**RECORDS FOR THIS TASK**
-- ==== Sys2Proof/Laws/Frames.lean ====
section
/-! SUPPORT. What the shared operations leave unchanged: the frames of a cell, the stepping loop, commit, checkpoint and sync. -/

namespace Sys2Proof.Machine

/-- Two states that agree on everything but the live copy, the cached edge and the events. -/
def sameBesideCell (s t : State) : Prop :=
  { t with cur := s.cur, nextEdge := s.nextEdge, events := s.events } = s

theorem sameBesideCell_refl (s : State) : sameBesideCell s s := rfl

theorem sameBesideCell_trans {s t u : State} (h : sameBesideCell s t) (k : sameBesideCell t u) : sameBesideCell s u := by
  unfold sameBesideCell at *; rw [← h, ← k]

theorem sameBesideCell.same_chk {s t : State} (h : sameBesideCell s t) : t.chk = s.chk := by rw [← h]
theorem sameBesideCell.same_drives {s t : State} (h : sameBesideCell s t) : t.drives = s.drives := by rw [← h]
theorem sameBesideCell.same_stepperEnable {s t : State} (h : sameBesideCell s t) : t.stepperEnable = s.stepperEnable := by rw [← h]
theorem sameBesideCell.same_spindleCtl {s t : State} (h : sameBesideCell s t) : t.spindleCtl = s.spindleCtl := by rw [← h]
theorem sameBesideCell.same_lastNow {s t : State} (h : sameBesideCell s t) : t.lastNow = s.lastNow := by rw [← h]
theorem sameBesideCell.same_fault {s t : State} (h : sameBesideCell s t) : t.fault = s.fault := by rw [← h]
theorem sameBesideCell.same_medium {s t : State} (h : sameBesideCell s t) : t.medium = s.medium := by rw [← h]
theorem sameBesideCell.same_queue {s t : State} (h : sameBesideCell s t) : t.queue = s.queue := by rw [← h]
theorem sameBesideCell.same_now {s t : State} (h : sameBesideCell s t) : t.now = s.now := by rw [← h]
theorem sameBesideCell.same_limit {s t : State} (h : sameBesideCell s t) : t.limit = s.limit := by rw [← h]
theorem sameBesideCell.same_index {s t : State} (h : sameBesideCell s t) : t.index = s.index := by rw [← h]
theorem sameBesideCell.same_result {s t : State} (h : sameBesideCell s t) : t.result = s.result := by rw [← h]

theorem settlePass_frame {now : Nat} {s s' : State} (h : settlePass now s = some s') : sameBesideCell s s' := by
  rcases (settlePass_cases h).2 with ⟨-, -, rfl⟩ | ⟨-, -, rfl⟩ | ⟨-, -, rfl⟩ | ⟨t, -, -, -, rfl⟩ <;> rfl

theorem stepCell_frame (c : Config) (s : State) : sameBesideCell s (stepCell c s) := by
  unfold stepCell; split <;> rfl

/-- R139: the stepping loop writes the live copy, the cached edge and the events, and nothing else. -/
theorem runEngine_frame (c : Config) (limit now : Nat) (s : State) : sameBesideCell s (runEngine c limit now s) :=
  runEngine_induct (P := sameBesideCell s)
    (fun _ _ h hp => sameBesideCell_trans h (settlePass_frame hp))
    (fun _ s' h hp _ => sameBesideCell_trans (sameBesideCell_trans h (settlePass_frame hp)) (stepCell_frame c s'))
    (sameBesideCell_refl s)

@[simp] theorem runEngine_chk (c : Config) (limit now : Nat) (s : State) : (runEngine c limit now s).chk = s.chk :=
  (runEngine_frame c limit now s).same_chk
@[simp] theorem runEngine_drives (c : Config) (limit now : Nat) (s : State) : (runEngine c limit now s).drives = s.drives :=
  (runEngine_frame c limit now s).same_drives
@[simp] theorem runEngine_stepperEnable (c : Config) (limit now : Nat) (s : State) : (runEngine c limit now s).stepperEnable = s.stepperEnable :=
  (runEngine_frame c limit now s).same_stepperEnable
@[simp] theorem runEngine_spindleCtl (c : Config) (limit now : Nat) (s : State) : (runEngine c limit now s).spindleCtl = s.spindleCtl :=
  (runEngine_frame c limit now s).same_spindleCtl
@[simp] theorem runEngine_lastNow (c : Config) (limit now : Nat) (s : State) : (runEngine c limit now s).lastNow = s.lastNow :=
  (runEngine_frame c limit now s).same_lastNow
@[simp] theorem runEngine_fault (c : Config) (limit now : Nat) (s : State) : (runEngine c limit now s).fault = s.fault :=
  (runEngine_frame c limit now s).same_fault
@[simp] theorem runEngine_medium (c : Config) (limit now : Nat) (s : State) : (runEngine c limit now s).medium = s.medium :=
  (runEngine_frame c limit now s).same_medium
@[simp] theorem runEngine_queue (c : Config) (limit now : Nat) (s : State) : (runEngine c limit now s).queue = s.queue :=
  (runEngine_frame c limit now s).same_queue
@[simp] theorem runEngine_now (c : Config) (limit now : Nat) (s : State) : (runEngine c limit now s).now = s.now :=
  (runEngine_frame c limit now s).same_now
@[simp] theorem runEngine_limit (c : Config) (limit now : Nat) (s : State) : (runEngine c limit now s).limit = s.limit :=
  (runEngine_frame c limit now s).same_limit
@[simp] theorem runEngine_index (c : Config) (limit now : Nat) (s : State) : (runEngine c limit now s).index = s.index :=
  (runEngine_frame c limit now s).same_index
@[simp] theorem runEngine_result (c : Config) (limit now : Nat) (s : State) : (runEngine c limit now s).result = s.result :=
  (runEngine_frame c limit now s).same_result

/-! ## The latches of the live copy -/

/-- R16, R17: the fields that only front-end operations write, and the write interval's start. -/
def sameLatchesAndStart (x y : LiveState) : Prop :=
  x.drive = y.drive ∧ x.side = y.side ∧ x.writeGate = y.writeGate ∧ x.writeData = y.writeData ∧
    x.writeSyncGate = y.writeSyncGate ∧ x.eraseGate = y.eraseGate ∧ x.writeStartTime = y.writeStartTime

theorem sameLatchesAndStart_trans {x y z : LiveState} (h : sameLatchesAndStart x y) (k : sameLatchesAndStart y z) :
    sameLatchesAndStart x z := by
  obtain ⟨h1, h2, h3, h4, h5, h6, h7⟩ := h
  obtain ⟨k1, k2, k3, k4, k5, k6, k7⟩ := k
  exact ⟨h1.trans k1, h2.trans k2, h3.trans k3, h4.trans k4, h5.trans k5, h6.trans k6, h7.trans k7⟩

theorem advanceLive_latches (c : Config) (t : Nat) (b : Bool) (x : LiveState) :
    sameLatchesAndStart x (advanceLive c t b x) := by
  simp only [sameLatchesAndStart, advanceLive, finishCell, shiftCell, refreshLive, queueBit]
  refine ⟨?_, ?_, ?_, ?_, ?_, ?_, ?_⟩ <;> (split <;> first | rfl | (split <;> rfl))

theorem stepCell_latches (c : Config) (s : State) : sameLatchesAndStart s.cur (stepCell c s).cur := by
  unfold stepCell
  split
  · exact ⟨rfl, rfl, rfl, rfl, rfl, rfl, rfl⟩
  · exact advanceLive_latches ..

theorem settlePass_latches {now : Nat} {s s' : State} (h : settlePass now s = some s') :
    sameLatchesAndStart s.cur s'.cur := by
  rcases (settlePass_cases h).2 with ⟨-, -, rfl⟩ | ⟨-, -, rfl⟩ | ⟨-, -, rfl⟩ | ⟨t, -, -, -, rfl⟩ <;>
    exact ⟨rfl, rfl, rfl, rfl, rfl, rfl, rfl⟩

/-- The stepping loop writes no latch. -/
theorem runEngine_latches (c : Config) (limit now : Nat) (s : State) :
    sameLatchesAndStart s.cur (runEngine c limit now s).cur :=
  runEngine_induct (P := fun r => sameLatchesAndStart s.cur r.cur)
    (fun _ _ h hp => sameLatchesAndStart_trans h (settlePass_latches hp))
    (fun _ s' h hp _ => sameLatchesAndStart_trans (sameLatchesAndStart_trans h (settlePass_latches hp)) (stepCell_latches c s'))
    ⟨rfl, rfl, rfl, rfl, rfl, rfl, rfl⟩

/-! ## Commit -/

/-- Everything `COMMIT` can do: nothing, a violation, or a commit (R124, R43). -/
theorem commitWrites_cases (s : State) :
    (commitWrites s = s ∧ ∀ w t, s.cur.writeStartTime = some w → s.cur.time = some t → t ≤ w) ∨
    ∃ w t, s.cur.writeStartTime = some w ∧ s.cur.time = some t ∧ w < t ∧
      ((s.fault = none ∧ (s.drv s.cur.drive).medium = false ∧
          commitWrites s = { s with fault := some (.commitNoMedium s.cur.drive) }) ∨
       ((s.drv s.cur.drive).medium = false ∧ s.fault ≠ none ∧ commitWrites s = s) ∨
       ((s.drv s.cur.drive).medium = true ∧
          commitWrites s = (emit (.commit s.track w t s.cur.writeBuffer)
            { s with medium := mediumReplace s.medium s.track w t s.cur.writeBuffer }).andThen (closeInterval t))) := by
  unfold commitWrites
  cases hw : s.cur.writeStartTime with
  | none => exact .inl ⟨rfl, by intro w t h; cases h⟩
  | some w =>
    cases ht : s.cur.time with
    | none => exact .inl ⟨rfl, by intro w t _ h; cases h⟩
    | some t =>
      by_cases hlt : w < t
      · refine .inr ⟨w, t, rfl, rfl, hlt, ?_⟩
        simp only [hlt, if_true]
        cases hm : (s.drv s.cur.drive).medium with
        | true => refine .inr (.inr ⟨rfl, ?_⟩); simp [fluxCommit, State.track, hm]
        | false =>
          cases hf : s.fault with
          | none =>
            refine .inl ⟨rfl, rfl, ?_⟩
            simp [fluxCommit, State.track, hm, raise, hf, State.andThen]
          | some v =>
            refine .inr (.inl ⟨rfl, by simp, ?_⟩)
            simp [fluxCommit, State.track, hm, raise, hf, State.andThen]
      · refine .inl ⟨by simp [hlt], ?_⟩
        intro w' t' h1 h2
        cases h1; cases h2; omega

/-- R124: `COMMIT` does not read the limit port. -/
theorem commitWrites_setLimit (l : Nat) (s : State) : commitWrites { s with limit := l } = { commitWrites s with limit := l } := by
  rcases s with ⟨cur, chk, ne, dr, se, sc, ln, fa, ev, me, qu, no, li, ix, re⟩
  unfold commitWrites fluxCommit raise State.andThen emit State.track State.drv closeInterval State.setCur
  cases cur.writeStartTime <;> cases cur.time <;> simp only
  split
  · cases (dr.get cur.drive).medium <;> cases fa <;> rfl
  · rfl

/-- Two states that agree on everything but the live copy, the events, the media and the violation. -/
def sameBesideCommit (s t : State) : Prop :=
  { t with cur := s.cur, events := s.events, medium := s.medium, fault := s.fault } = s

theorem commitWrites_frame (s : State) : sameBesideCommit s (commitWrites s) := by
  rcases commitWrites_cases s with ⟨h, -⟩ | ⟨w, t, -, -, -, ⟨-, -, h⟩ | ⟨-, -, h⟩ | ⟨-, h⟩⟩
  · rw [h]; rfl
  · rw [h]; rfl
  · rw [h]; rfl
  · rw [h]
    rcases andThen_cases (emit (.commit s.track w t s.cur.writeBuffer)
      { s with medium := mediumReplace s.medium s.track w t s.cur.writeBuffer }) (closeInterval t) with ⟨-, k⟩ | ⟨-, k⟩ <;>
    rw [k] <;> rfl

@[simp] theorem commitWrites_chk (s : State) : (commitWrites s).chk = s.chk := by
  conv_rhs => rw [← commitWrites_frame s]
@[simp] theorem commitWrites_nextEdge (s : State) : (commitWrites s).nextEdge = s.nextEdge := by
  conv_rhs => rw [← commitWrites_frame s]
@[simp] theorem commitWrites_drives (s : State) : (commitWrites s).drives = s.drives := by
  conv_rhs => rw [← commitWrites_frame s]
@[simp] theorem commitWrites_stepperEnable (s : State) : (commitWrites s).stepperEnable = s.stepperEnable := by
  conv_rhs => rw [← commitWrites_frame s]
@[simp] theorem commitWrites_spindleCtl (s : State) : (commitWrites s).spindleCtl = s.spindleCtl := by
  conv_rhs => rw [← commitWrites_frame s]
@[simp] theorem commitWrites_lastNow (s : State) : (commitWrites s).lastNow = s.lastNow := by
  conv_rhs => rw [← commitWrites_frame s]
@[simp] theorem commitWrites_queue (s : State) : (commitWrites s).queue = s.queue := by
  conv_rhs => rw [← commitWrites_frame s]
@[simp] theorem commitWrites_now (s : State) : (commitWrites s).now = s.now := by
  conv_rhs => rw [← commitWrites_frame s]
@[simp] theorem commitWrites_limit (s : State) : (commitWrites s).limit = s.limit := by
  conv_rhs => rw [← commitWrites_frame s]
@[simp] theorem commitWrites_index (s : State) : (commitWrites s).index = s.index := by
  conv_rhs => rw [← commitWrites_frame s]
@[simp] theorem commitWrites_result (s : State) : (commitWrites s).result = s.result := by
  conv_rhs => rw [← commitWrites_frame s]

/-- What `COMMIT` does to the live copy: nothing, or the interval closes at the pending boundary (R124). -/
theorem commitWrites_cur (s : State) : (commitWrites s).cur = s.cur ∨
    ∃ w t, s.cur.writeStartTime = some w ∧ s.cur.time = some t ∧ w < t ∧
      (commitWrites s).cur = { s.cur with writeStartTime := some t, writeBuffer := [], writePosition := 0 } := by
  rcases commitWrites_cases s with ⟨h, -⟩ | ⟨w, t, hw, ht, hlt, ⟨-, -, h⟩ | ⟨-, -, h⟩ | ⟨-, h⟩⟩
  · rw [h]; exact .inl rfl
  · rw [h]; exact .inl rfl
  · rw [h]; exact .inl rfl
  · rw [h]
    rcases andThen_cases (emit (.commit s.track w t s.cur.writeBuffer)
      { s with medium := mediumReplace s.medium s.track w t s.cur.writeBuffer }) (closeInterval t) with ⟨-, k⟩ | ⟨-, k⟩
    · rw [k]; exact .inr ⟨w, t, hw, ht, hlt, rfl⟩
    · rw [k]; exact .inl rfl

theorem commitWrites_latches (s : State) : sameLatches s.cur (commitWrites s).cur := by
  rcases commitWrites_cur s with h | ⟨w, t, -, -, -, h⟩ <;> rw [h] <;> exact ⟨rfl, rfl, rfl, rfl, rfl, rfl⟩

@[simp] theorem commitWrites_time (s : State) : (commitWrites s).cur.time = s.cur.time := by
  rcases commitWrites_cur s with h | ⟨w, t, -, -, -, h⟩ <;> rw [h]

@[simp] theorem commitWrites_state (s : State) : (commitWrites s).cur.state = s.cur.state := by
  rcases commitWrites_cur s with h | ⟨w, t, -, -, -, h⟩ <;> rw [h]

/-- A commit that can be made takes no violation. -/
theorem commitWrites_fault {s : State} (h : canCommit s) : (commitWrites s).fault = s.fault := by
  rcases commitWrites_cases s with ⟨k, -⟩ | ⟨w, t, hw, ht, hlt, ⟨-, hm, k⟩ | ⟨-, -, k⟩ | ⟨-, k⟩⟩
  · rw [k]
  · rw [h w t hw ht hlt] at hm; cases hm
  · rw [k]
  · rw [k]
    rcases andThen_cases (emit (.commit s.track w t s.cur.writeBuffer)
      { s with medium := mediumReplace s.medium s.track w t s.cur.writeBuffer }) (closeInterval t) with ⟨-, e⟩ | ⟨-, e⟩ <;>
    rw [e] <;> rfl

/-- An empty interval commits nothing (R124). -/
theorem commitWrites_nothing {s : State} (h : s.cur.writeStartTime = none ∨ s.cur.writeStartTime = s.cur.time) :
    commitWrites s = s := by
  rcases commitWrites_cases s with ⟨k, -⟩ | ⟨w, t, hw, ht, hlt, -⟩
  · exact k
  · rcases h with h | h
    · rw [h] at hw; cases hw
    · rw [h, ht] at hw; cases hw; omega

theorem commitWrites_medium_wf {s : State} (h : Medium.wf s.medium) : Medium.wf (commitWrites s).medium := by
  rcases commitWrites_cases s with ⟨k, -⟩ | ⟨w, t, -, -, -, ⟨-, -, k⟩ | ⟨-, -, k⟩ | ⟨-, k⟩⟩
  · rw [k]; exact h
  · rw [k]; exact h
  · rw [k]; exact h
  · rw [k]
    rcases andThen_cases (emit (.commit s.track w t s.cur.writeBuffer)
      { s with medium := mediumReplace s.medium s.track w t s.cur.writeBuffer }) (closeInterval t) with ⟨-, e⟩ | ⟨-, e⟩ <;>
    rw [e] <;> exact mediumReplace_wf h ..

end Sys2Proof.Machine
end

**TASK GOAL**
Beginning at the line with "(h : sameLatchesAndStart" and ending at the line with "commitWrites s = (emit", reproduce each line of the data above exactly, and add no other lines.

**COMPLETED EXERCISE**
theorem sameLatchesAndStart_trans {x y z : LiveState} (h : sameLatchesAndStart x y) (k : sameLatchesAndStart y z) :
    sameLatchesAndStart x z := by
  obtain ⟨h1, h2, h3, h4, h5, h6, h7⟩ := h
  obtain ⟨k1, k2, k3, k4, k5, k6, k7⟩ := k
  exact ⟨h1.trans k1, h2.trans k2, h3.trans k3, h4.trans k4, h5.trans k5, h6.trans k6, h7.trans k7⟩

theorem advanceLive_latches (c : Config) (t : Nat) (b : Bool) (x : LiveState) :
    sameLatchesAndStart x (advanceLive c t b x) := by
  simp only [sameLatchesAndStart, advanceLive, finishCell, shiftCell, refreshLive, queueBit]
  refine ⟨?_, ?_, ?_, ?_, ?_, ?_, ?_⟩ <;> (split <;> first | rfl | (split <;> rfl))

theorem stepCell_latches (c : Config) (s : State) : sameLatchesAndStart s.cur (stepCell c s).cur := by
  unfold stepCell
  split
  · exact ⟨rfl, rfl, rfl, rfl, rfl, rfl, rfl⟩
  · exact advanceLive_latches ..

theorem settlePass_latches {now : Nat} {s s' : State} (h : settlePass now s = some s') :
    sameLatchesAndStart s.cur s'.cur := by
  rcases (settlePass_cases h).2 with ⟨-, -, rfl⟩ | ⟨-, -, rfl⟩ | ⟨-, -, rfl⟩ | ⟨t, -, -, -, rfl⟩ <;>
    exact ⟨rfl, rfl, rfl, rfl, rfl, rfl, rfl⟩

/-- The stepping loop writes no latch. -/
theorem runEngine_latches (c : Config) (limit now : Nat) (s : State) :
    sameLatchesAndStart s.cur (runEngine c limit now s).cur :=
  runEngine_induct (P := fun r => sameLatchesAndStart s.cur r.cur)
    (fun _ _ h hp => sameLatchesAndStart_trans h (settlePass_latches hp))
    (fun _ s' h hp _ => sameLatchesAndStart_trans (sameLatchesAndStart_trans h (settlePass_latches hp)) (stepCell_latches c s'))
    ⟨rfl, rfl, rfl, rfl, rfl, rfl, rfl⟩

/-! ## Commit -/

/-- Everything `COMMIT` can do: nothing, a violation, or a commit (R124, R43). -/
theorem commitWrites_cases (s : State) :
    (commitWrites s = s ∧ ∀ w t, s.cur.writeStartTime = some w → s.cur.time = some t → t ≤ w) ∨
    ∃ w t, s.cur.writeStartTime = some w ∧ s.cur.time = some t ∧ w < t ∧
      ((s.fault = none ∧ (s.drv s.cur.drive).medium = false ∧
          commitWrites s = { s with fault := some (.commitNoMedium s.cur.drive) }) ∨
       ((s.drv s.cur.drive).medium = false ∧ s.fault ≠ none ∧ commitWrites s = s) ∨
       ((s.drv s.cur.drive).medium = true ∧
          commitWrites s = (emit (.commit s.track w t s.cur.writeBuffer)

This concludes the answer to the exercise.